[Collected data entries]
────

/-- R72: at the boundary T that a pending commit's switch-over is fixed to, from OPEN or RUNNING, the
pending list becomes the active one and no list and no commit is pending; the state is RUNNING; the
index is k1 − 1, where base + k1 × cycle length is the first boundary of the new list later than T;
window 0 begins at T; and SCHEDULE_APPLIED is raised with that index, after the boundary is signalled and
before the start of window 0 is. Where no robot of the port is armed, nothing is counted or noticed before
it. -/
def Obligations.SwitchOverTakesTheList : Prop :=
  ∀ (p : PortId) (s : State) (l : GateList) (T k1 : Int),
    (s.gates[p].mode = .opened ∨
      (s.gates[p].mode = .running ∧ ∃ a, s.gates[p].active = some a ∧ 0 < a.cycle)) →
    s.gates[p].commit = true → s.gates[p].loaded = some l → 0 < l.cycle →
    s.gates[p].cycleEnd = T → s.gates[p].switchAt = some T → s.clock.hall.reached T = true →
    T < l.base.toNs + k1 * l.cycle → l.base.toNs + (k1 - 1) * l.cycle ≤ T →
    ∃ u t, exec (if s.gates[p].mode = .opened then .openGridBoundary p else .cycleBoundary p) s
        = .next t ∧ t.mgmt = s.mgmt ∧
      t = signalWindow p 0 (raise (.scheduleApplied p (k1 - 1)) u) ∧
      ((∀ r : RobotId, s.robots[r].port = some p → s.robots[r].state.armed = false) →
        u.counters = s.counters ∧ u.notices = s.notices) ∧
      t.unsupervised = (s.modGate p fun g =>
        { g with mode := .running, active := some l, loaded := none, commit := false
                 activation := none, commitFrom := none, cycleIndex := k1 - 1, windowIndex := 0
                 cycleStart := T, disturbed := false }).unsupervised

/-- R69: when hall time has reached the next window edge within the cycle, the next window begins and its
start is signalled to the supervisor; before it, and when no further window of the cycle is left, nothing
happens. R77: when hall time reaches the target boundary of a RESYNC, the engine enters RUNNING at that
boundary's index with window 0, the disturbed mark is clear, and a pending commit stays pending; the
boundary is signalled disturbed, so that it judges no armed robot of the port (R93, R96), then
SCHEDULE_RESYNC is raised with the index, and then the start of window 0 is signalled. R75 and R80: as a
window begins, the entries of a preemptable queue whose gate closes may be counted in holds again, and
the cut of the piece on the wire is looked for. R103: the start of a window opens the command window of
each armed robot of the port whose command window it is and whose opening is not taken: opening taken
becomes yes; on a DOWN port it counts a silent period alone; else the slot's frame is sent and becomes
the store, or below the repeat limit the store's is sent again, or the hold frame is, each counted; and
with none of these, or no free cell for the only hold frame, a silent period counts. No other robot
changes. R33 and R104: the sends join Q3 in increasing robot index, behind the sends that wait there and
ahead of the rest; and each send that waits at a window start is counted once in delayed sends. The
records of the port's armed robots are sound in these clauses. -/
def Obligations.WindowEdgesAndTargets : Prop :=
  (∀ (p : PortId) (s : State) (l : GateList) (edge : Int), s.gates[p].mode = .running →
    s.gates[p].active = some l →
    edge = s.gates[p].cycleStart + l.windowOffset (s.gates[p].windowIndex + 1) →
    (s.gates[p].windowIndex + 1 < l.windows.length →
      edge < l.base.toNs + (s.gates[p].cycleIndex + 1) * l.cycle → s.clock.hall.reached edge = true →
      ∃ u t, exec (.windowStart p) s = .next t ∧ t.mgmt = s.mgmt ∧
        t.unsupervised = (s.modGate p fun g =>
          { g with windowIndex := s.gates[p].windowIndex + 1 }).unsupervised ∧
        t = signalWindow p (s.gates[p].windowIndex + 1) u ∧
        u = { s.modGate p (fun g => { g with windowIndex := s.gates[p].windowIndex + 1 }) with
              egress := u.egress } ∧
        (∀ x : PortId, x ≠ p → u.egress[x] = s.egress[x]) ∧
        u.egress[p] =
          { s.egress[p] with queues := u.egress[p].queues, tx := u.egress[p].tx } ∧
        (s.egress[p].tx = none → u.egress[p].tx = none) ∧
        (∀ x, s.egress[p].tx = some x →
          ∃ k, u.egress[p].tx = some { x with cutAt := k } ∧ CutNoted u p x k) ∧
        ∀ q : QueueId, u.egress[p].queues[q] =
          if q.val < 2 ∧ s.gates[p].isOpen q = true ∧ u.gates[p].isOpen q = false then
            s.egress[p].queues[q].map fun e => { e with holdCounted := false }
          else s.egress[p].queues[q]) ∧
    (l.windows.length ≤ s.gates[p].windowIndex + 1 ∨
      l.base.toNs + (s.gates[p].cycleIndex + 1) * l.cycle ≤ edge ∨
      s.clock.hall.reached edge = false → exec (.windowStart p) s = .next s)) ∧
  (∀ (p : PortId) (s : State) (l : GateList) (T : Int), s.gates[p].mode = .resync →
    s.gates[p].active = some l → T = l.base.toNs + s.gates[p].target * l.cycle →
    s.clock.hall.reached T = true →
    ∃ v u t, exec (.resyncTargetBoundary p) s = .next t ∧ t.mgmt = s.mgmt ∧
      u = raise (.scheduleResync p s.gates[p].target) v ∧
      ((∀ r : RobotId, s.robots[r].port = some p → s.robots[r].state.armed = false) →
        v.counters = s.counters ∧ v.notices = s.notices) ∧
      t.unsupervised = (s.modGate p fun g =>
        { g with mode := .running, cycleIndex := g.target, windowIndex := 0,
                 cycleStart := T, disturbed := false }).unsupervised ∧
      t = signalWindow p 0 u ∧
      ∀ (r : RobotId) (b : Robot), b = s.robots[r] →
        (b.port ≠ some p ∨ b.state.armed = false → u.robots[r] = b) ∧
        (b.port = some p → b.state.armed = true → b.damaged = false → b.ecc = .clean →
          u.robots[r] =
            if s.gates[p].target.emod b.cfg.period = b.cfg.phase then
              { b with probation := b.probation - 1, partialPeriod := false, disturbed := false
                       openingTaken := false, hit := none, periodStart := HallTime.ofNs T }
            else { b with disturbed := true })) ∧
  ∀ (p : PortId) (w : Nat) (s t : State) (openers : List RobotId), t = signalWindow p w s →
    (∀ r : RobotId, s.robots[r].port = some p → s.robots[r].state.armed = true →
      s.robots[r].damaged = false ∧ s.robots[r].ecc = .clean) →
    openers = (List.finRange 24).filter (fun r => s.robots[r].state.armed &&
      decide (s.robots[r].port = some p ∧ s.robots[r].cfg.window = w) &&
      !s.robots[r].openingTaken) →
    (∀ r : RobotId, r ∉ openers → t.robots[r] = s.robots[r]) ∧
    (∀ r ∈ openers, ∀ (b x : Robot) (n : RobotCounter), b = s.robots[r] →
      (s.ports[p].link = false ∧ x = { b with openingTaken := true } ∧ n = .silentPeriods ∨
        s.ports[p].link = true ∧
          ((∃ h, b.slot = some h ∧ n = .commandsSent ∧
              x = { b with openingTaken := true, slot := none, store := some h
                           repeatsUsed := 0 }) ∨
            b.slot = none ∧
              (b.store.isSome = true ∧ b.repeatsUsed < b.cfg.repeatLimit ∧ n = .repeatsSent ∧
                  x = { b with openingTaken := true, repeatsUsed := b.repeatsUsed + 1 } ∨
                (b.store = none ∨ b.cfg.repeatLimit ≤ b.repeatsUsed) ∧
                  x = { b with openingTaken := true } ∧
                  (s.holdFrames[r] = [] ∧ n = .silentPeriods ∨
                    s.holdFrames[r] ≠ [] ∧
                      (24 ≤ s.mem.free.length ∧ n = .holdFramesSent ∨
                        s.mem.free = [] ∧ openers = [r] ∧ n = .silentPeriods))))) →
      t.robots[r] = x ∧ ∀ k : RobotCounter, k ≠ .delayedSends → t.counter (.robot r k) =
        if k = n then min (s.counter (.robot r k) + 1) Config.counterMax
        else s.counter (.robot r k)) ∧
    (∀ sends others : List QEntry, s.egress[p].queues[(3 : QueueId)] = sends ++ others →
      (∀ x ∈ sends, ∃ r, x.kind = .robotSend r) → (∀ x ∈ others, ∀ r, x.kind ≠ .robotSend r) →
      (∀ (r : RobotId) (n : Nat),
        n = (sends.filter fun x =>
          decide (x.kind = .robotSend r) && !x.delayCounted).length →
        t.counter (.robot r .delayedSends) = if n = 0 then s.counter (.robot r .delayedSends)
          else min (s.counter (.robot r .delayedSends) + n) Config.counterMax) ∧
      (s.ports[p].link = true →
        (∀ r ∈ openers, s.robots[r].slot.isSome = true ∨ s.robots[r].store.isSome = true ∧
          s.robots[r].repeatsUsed < s.robots[r].cfg.repeatLimit) →
        t.egress[p].queues[(3 : QueueId)] =
          (sends.map fun x => { x with delayCounted := true }) ++
            (openers.filterMap fun r => (s.robots[r].slot <|> s.robots[r].store).map fun h =>
              { frame := h, kind := .robotSend r, delayCounted := false
                holdCounted := false }) ++ others))

/-! ## Robots and the controller watch -/

/-- R97 to R100: a judged period without a hit that brings the miss count to the tolerance loses the
robot: losses grows and ROBOT_LOST carries the state it was in; it is barred, with ROBOT_BARRED, when
probation remains; and it is a hold source exactly when its policy is HOLD_LINE or it is barred. R95: a
status frame of an armed robot received before the period start is counted late and noticed, and is no
hit; one at or after it is the period's hit, with its mode, when there is none yet and is counted extra
otherwise, and beyond a deadline other than 0 it is counted late and noticed as well, with the time by
which it is late, whose nanoseconds are rounded down by the model's choice (log 34). A robot that is not
armed takes no status frame. -/
def Obligations.ToleranceReachedLosesRobot : Prop :=
  (∀ (r : RobotId) (s : State) (n : Nat), s.robots[r].hit = none →
    (s.robots[r].state = .running ∧ n = 1 ∨
      (s.robots[r].state = .late ∨ s.robots[r].state = .parked) ∧ n = s.robots[r].missCount + 1) →
    n ≤ 15 → s.robots[r].cfg.tolerance ≤ n → s.robots[r].barred = false →
    (judgePeriod r s).robots[r].state = .lost ∧ (judgePeriod r s).robots[r].missCount = n ∧
      ((judgePeriod r s).robots[r].barred = true ↔ 0 < s.robots[r].probation) ∧
      (s.hold.present.has (.robot r) = false →
        ((judgePeriod r s).hold.present.has (.robot r) = true ↔
          s.robots[r].cfg.lossPolicy = .holdLine ∨ 0 < s.robots[r].probation)) ∧
      (judgePeriod r s).counter (.robot r .losses) =
        min (s.counter (.robot r .losses) + 1) Config.counterMax ∧
      (s.notices.records.length ≤ 32 →
        (∃ x ∈ (judgePeriod r s).notices.records, x.event = .robotLost r s.robots[r].state) ∧
        (0 < s.robots[r].probation → ∃ x ∈ (judgePeriod r s).notices.records,
          x.event = .robotBarred r s.robots[r].probation)) ∧
      (∀ x : RobotId, x ≠ r → (judgePeriod r s).robots[x] = s.robots[x])) ∧
  ∀ (r : RobotId) (i : StreamId) (octets : Octets) (recv : HallTime) (s : State) (d past : Int),
    (s.robots[r].state.armed = false → statusFrame r i octets recv s = s) ∧
    (s.robots[r].state.armed = true → s.robots[r].damaged = false → s.robots[r].ecc = .clean →
      d = HallTime.diff recv s.robots[r].periodStart →
      past = d - s.robots[r].cfg.deadline * fracPerNs →
      (d < 0 →
        (statusFrame r i octets recv s).uncounted = s.uncounted ∧
        Effects s (statusFrame r i octets recv s) s.clock.hall.base
          [.robot r .lateStatus, .stream i .late] [.statusLate r none]) ∧
      (0 ≤ d →
        (statusFrame r i octets recv s).uncounted =
          (s.modRobot r fun b =>
            { b with hit := if b.hit.isSome then b.hit
                            else some (readsParked b.cfg octets) }).uncounted ∧
        Effects s (statusFrame r i octets recv s) s.clock.hall.base
          ((if s.robots[r].hit.isSome then .robot r .extraStatus else .robot r .statusHits) ::
            if s.robots[r].cfg.deadline ≠ 0 ∧ 0 < past then
              [.robot r .lateStatus, .stream i .late] else [])
          (if s.robots[r].cfg.deadline ≠ 0 ∧ 0 < past then
            [.statusLate r (some (past / fracPerNs).toNat)] else [])))
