@[simp] theorem raise_straps (e : NoticeEvent) (s : State) : (raise e s).straps = s.straps :=
  (congrArg State.straps (raise_uncounted e s) :)
@[simp] theorem bumpBy_straps (c : CounterRef) (n : Nat) (s : State) : (bumpBy c n s).straps = s.straps :=
  (congrArg State.straps (bumpBy_uncounted c n s) :)
@[simp] theorem bump_straps (c : CounterRef) (s : State) : (bump c s).straps = s.straps :=
  (congrArg State.straps (bump_uncounted c s) :)
@[simp] theorem raise_ports (e : NoticeEvent) (s : State) : (raise e s).ports = s.ports :=
  (congrArg State.ports (raise_uncounted e s) :)
@[simp] theorem bumpBy_ports (c : CounterRef) (n : Nat) (s : State) : (bumpBy c n s).ports = s.ports :=
  (congrArg State.ports (bumpBy_uncounted c n s) :)
@[simp] theorem bump_ports (c : CounterRef) (s : State) : (bump c s).ports = s.ports :=
  (congrArg State.ports (bump_uncounted c s) :)
@[simp] theorem raise_rx (e : NoticeEvent) (s : State) : (raise e s).rx = s.rx :=
  (congrArg State.rx (raise_uncounted e s) :)
@[simp] theorem bumpBy_rx (c : CounterRef) (n : Nat) (s : State) : (bumpBy c n s).rx = s.rx :=
  (congrArg State.rx (bumpBy_uncounted c n s) :)
@[simp] theorem bump_rx (c : CounterRef) (s : State) : (bump c s).rx = s.rx :=
  (congrArg State.rx (bump_uncounted c s) :)
@[simp] theorem raise_mem (e : NoticeEvent) (s : State) : (raise e s).mem = s.mem :=
  (congrArg State.mem (raise_uncounted e s) :)
@[simp] theorem bumpBy_mem (c : CounterRef) (n : Nat) (s : State) : (bumpBy c n s).mem = s.mem :=
  (congrArg State.mem (bumpBy_uncounted c n s) :)
@[simp] theorem bump_mem (c : CounterRef) (s : State) : (bump c s).mem = s.mem :=
  (congrArg State.mem (bump_uncounted c s) :)
@[simp] theorem raise_egress (e : NoticeEvent) (s : State) : (raise e s).egress = s.egress :=
  (congrArg State.egress (raise_uncounted e s) :)
@[simp] theorem bumpBy_egress (c : CounterRef) (n : Nat) (s : State) : (bumpBy c n s).egress = s.egress :=
  (congrArg State.egress (bumpBy_uncounted c n s) :)
@[simp] theorem bump_egress (c : CounterRef) (s : State) : (bump c s).egress = s.egress :=
  (congrArg State.egress (bump_uncounted c s) :)
@[simp] theorem raise_gates (e : NoticeEvent) (s : State) : (raise e s).gates = s.gates :=
  (congrArg State.gates (raise_uncounted e s) :)
@[simp] theorem bumpBy_gates (c : CounterRef) (n : Nat) (s : State) : (bumpBy c n s).gates = s.gates :=
  (congrArg State.gates (bumpBy_uncounted c n s) :)
@[simp] theorem bump_gates (c : CounterRef) (s : State) : (bump c s).gates = s.gates :=
  (congrArg State.gates (bump_uncounted c s) :)
@[simp] theorem raise_streams (e : NoticeEvent) (s : State) : (raise e s).streams = s.streams :=
  (congrArg State.streams (raise_uncounted e s) :)
@[simp] theorem bumpBy_streams (c : CounterRef) (n : Nat) (s : State) : (bumpBy c n s).streams = s.streams :=
  (congrArg State.streams (bumpBy_uncounted c n s) :)
@[simp] theorem bump_streams (c : CounterRef) (s : State) : (bump c s).streams = s.streams :=
  (congrArg State.streams (bump_uncounted c s) :)
@[simp] theorem raise_robots (e : NoticeEvent) (s : State) : (raise e s).robots = s.robots :=
  (congrArg State.robots (raise_uncounted e s) :)
@[simp] theorem raise_scrub (e : NoticeEvent) (s : State) : (raise e s).scrub = s.scrub :=
  (congrArg State.scrub (raise_uncounted e s) :)
@[simp] theorem bumpBy_robots (c : CounterRef) (n : Nat) (s : State) : (bumpBy c n s).robots = s.robots :=
  (congrArg State.robots (bumpBy_uncounted c n s) :)
@[simp] theorem bumpBy_scrub (c : CounterRef) (n : Nat) (s : State) : (bumpBy c n s).scrub = s.scrub :=
  (congrArg State.scrub (bumpBy_uncounted c n s) :)
@[simp] theorem bump_robots (c : CounterRef) (s : State) : (bump c s).robots = s.robots :=
  (congrArg State.robots (bump_uncounted c s) :)
@[simp] theorem bump_scrub (c : CounterRef) (s : State) : (bump c s).scrub = s.scrub :=
  (congrArg State.scrub (bump_uncounted c s) :)
@[simp] theorem raise_holdFrames (e : NoticeEvent) (s : State) : (raise e s).holdFrames = s.holdFrames :=
  (congrArg State.holdFrames (raise_uncounted e s) :)
@[simp] theorem bumpBy_holdFrames (c : CounterRef) (n : Nat) (s : State) : (bumpBy c n s).holdFrames = s.holdFrames :=
  (congrArg State.holdFrames (bumpBy_uncounted c n s) :)
@[simp] theorem bump_holdFrames (c : CounterRef) (s : State) : (bump c s).holdFrames = s.holdFrames :=
  (congrArg State.holdFrames (bump_uncounted c s) :)
@[simp] theorem raise_watch (e : NoticeEvent) (s : State) : (raise e s).watch = s.watch :=
  (congrArg State.watch (raise_uncounted e s) :)
@[simp] theorem bumpBy_watch (c : CounterRef) (n : Nat) (s : State) : (bumpBy c n s).watch = s.watch :=
  (congrArg State.watch (bumpBy_uncounted c n s) :)
@[simp] theorem bump_watch (c : CounterRef) (s : State) : (bump c s).watch = s.watch :=
  (congrArg State.watch (bump_uncounted c s) :)
@[simp] theorem raise_clock (e : NoticeEvent) (s : State) : (raise e s).clock = s.clock :=
  (congrArg State.clock (raise_uncounted e s) :)
@[simp] theorem bumpBy_clock (c : CounterRef) (n : Nat) (s : State) : (bumpBy c n s).clock = s.clock :=
  (congrArg State.clock (bumpBy_uncounted c n s) :)
@[simp] theorem bump_clock (c : CounterRef) (s : State) : (bump c s).clock = s.clock :=
  (congrArg State.clock (bump_uncounted c s) :)
@[simp] theorem raise_tracker (e : NoticeEvent) (s : State) : (raise e s).tracker = s.tracker :=
  (congrArg State.tracker (raise_uncounted e s) :)
@[simp] theorem bumpBy_tracker (c : CounterRef) (n : Nat) (s : State) : (bumpBy c n s).tracker = s.tracker :=
  (congrArg State.tracker (bumpBy_uncounted c n s) :)
@[simp] theorem bump_tracker (c : CounterRef) (s : State) : (bump c s).tracker = s.tracker :=
  (congrArg State.tracker (bump_uncounted c s) :)
@[simp] theorem raise_cameras (e : NoticeEvent) (s : State) : (raise e s).cameras = s.cameras :=
  (congrArg State.cameras (raise_uncounted e s) :)
@[simp] theorem bumpBy_cameras (c : CounterRef) (n : Nat) (s : State) : (bumpBy c n s).cameras = s.cameras :=
  (congrArg State.cameras (bumpBy_uncounted c n s) :)
@[simp] theorem bump_cameras (c : CounterRef) (s : State) : (bump c s).cameras = s.cameras :=
  (congrArg State.cameras (bump_uncounted c s) :)
@[simp] theorem raise_reject (e : NoticeEvent) (s : State) : (raise e s).reject = s.reject :=
  (congrArg State.reject (raise_uncounted e s) :)
@[simp] theorem bumpBy_reject (c : CounterRef) (n : Nat) (s : State) : (bumpBy c n s).reject = s.reject :=
  (congrArg State.reject (bumpBy_uncounted c n s) :)
@[simp] theorem bump_reject (c : CounterRef) (s : State) : (bump c s).reject = s.reject :=
  (congrArg State.reject (bump_uncounted c s) :)
@[simp] theorem raise_windows (e : NoticeEvent) (s : State) : (raise e s).windows = s.windows :=
  (congrArg State.windows (raise_uncounted e s) :)
@[simp] theorem bumpBy_windows (c : CounterRef) (n : Nat) (s : State) : (bumpBy c n s).windows = s.windows :=
  (congrArg State.windows (bumpBy_uncounted c n s) :)
@[simp] theorem bump_windows (c : CounterRef) (s : State) : (bump c s).windows = s.windows :=
  (congrArg State.windows (bump_uncounted c s) :)
@[simp] theorem raise_hold (e : NoticeEvent) (s : State) : (raise e s).hold = s.hold :=
  (congrArg State.hold (raise_uncounted e s) :)
@[simp] theorem bumpBy_hold (c : CounterRef) (n : Nat) (s : State) : (bumpBy c n s).hold = s.hold :=
  (congrArg State.hold (bumpBy_uncounted c n s) :)
@[simp] theorem bump_hold (c : CounterRef) (s : State) : (bump c s).hold = s.hold :=
  (congrArg State.hold (bump_uncounted c s) :)
@[simp] theorem raise_mgmt (e : NoticeEvent) (s : State) : (raise e s).mgmt = s.mgmt :=
  (congrArg State.mgmt (raise_uncounted e s) :)
@[simp] theorem bumpBy_mgmt (c : CounterRef) (n : Nat) (s : State) : (bumpBy c n s).mgmt = s.mgmt :=
  (congrArg State.mgmt (bumpBy_uncounted c n s) :)
@[simp] theorem bump_mgmt (c : CounterRef) (s : State) : (bump c s).mgmt = s.mgmt :=
  (congrArg State.mgmt (bump_uncounted c s) :)
@[simp] theorem raise_device (e : NoticeEvent) (s : State) : (raise e s).device = s.device :=
  (congrArg State.device (raise_uncounted e s) :)
@[simp] theorem bumpBy_device (c : CounterRef) (n : Nat) (s : State) : (bumpBy c n s).device = s.device :=
  (congrArg State.device (bumpBy_uncounted c n s) :)
@[simp] theorem bump_device (c : CounterRef) (s : State) : (bump c s).device = s.device :=
  (congrArg State.device (bump_uncounted c s) :)
@[simp] theorem raise_pending (e : NoticeEvent) (s : State) : (raise e s).pending = s.pending :=
  (congrArg State.pending (raise_uncounted e s) :)
@[simp] theorem bumpBy_pending (c : CounterRef) (n : Nat) (s : State) : (bumpBy c n s).pending = s.pending :=
  (congrArg State.pending (bumpBy_uncounted c n s) :)
@[simp] theorem bump_pending (c : CounterRef) (s : State) : (bump c s).pending = s.pending :=
  (congrArg State.pending (bump_uncounted c s) :)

────

Task directions. Count up the lines of the data that include "base". Reply with a number only.

Written reply. 7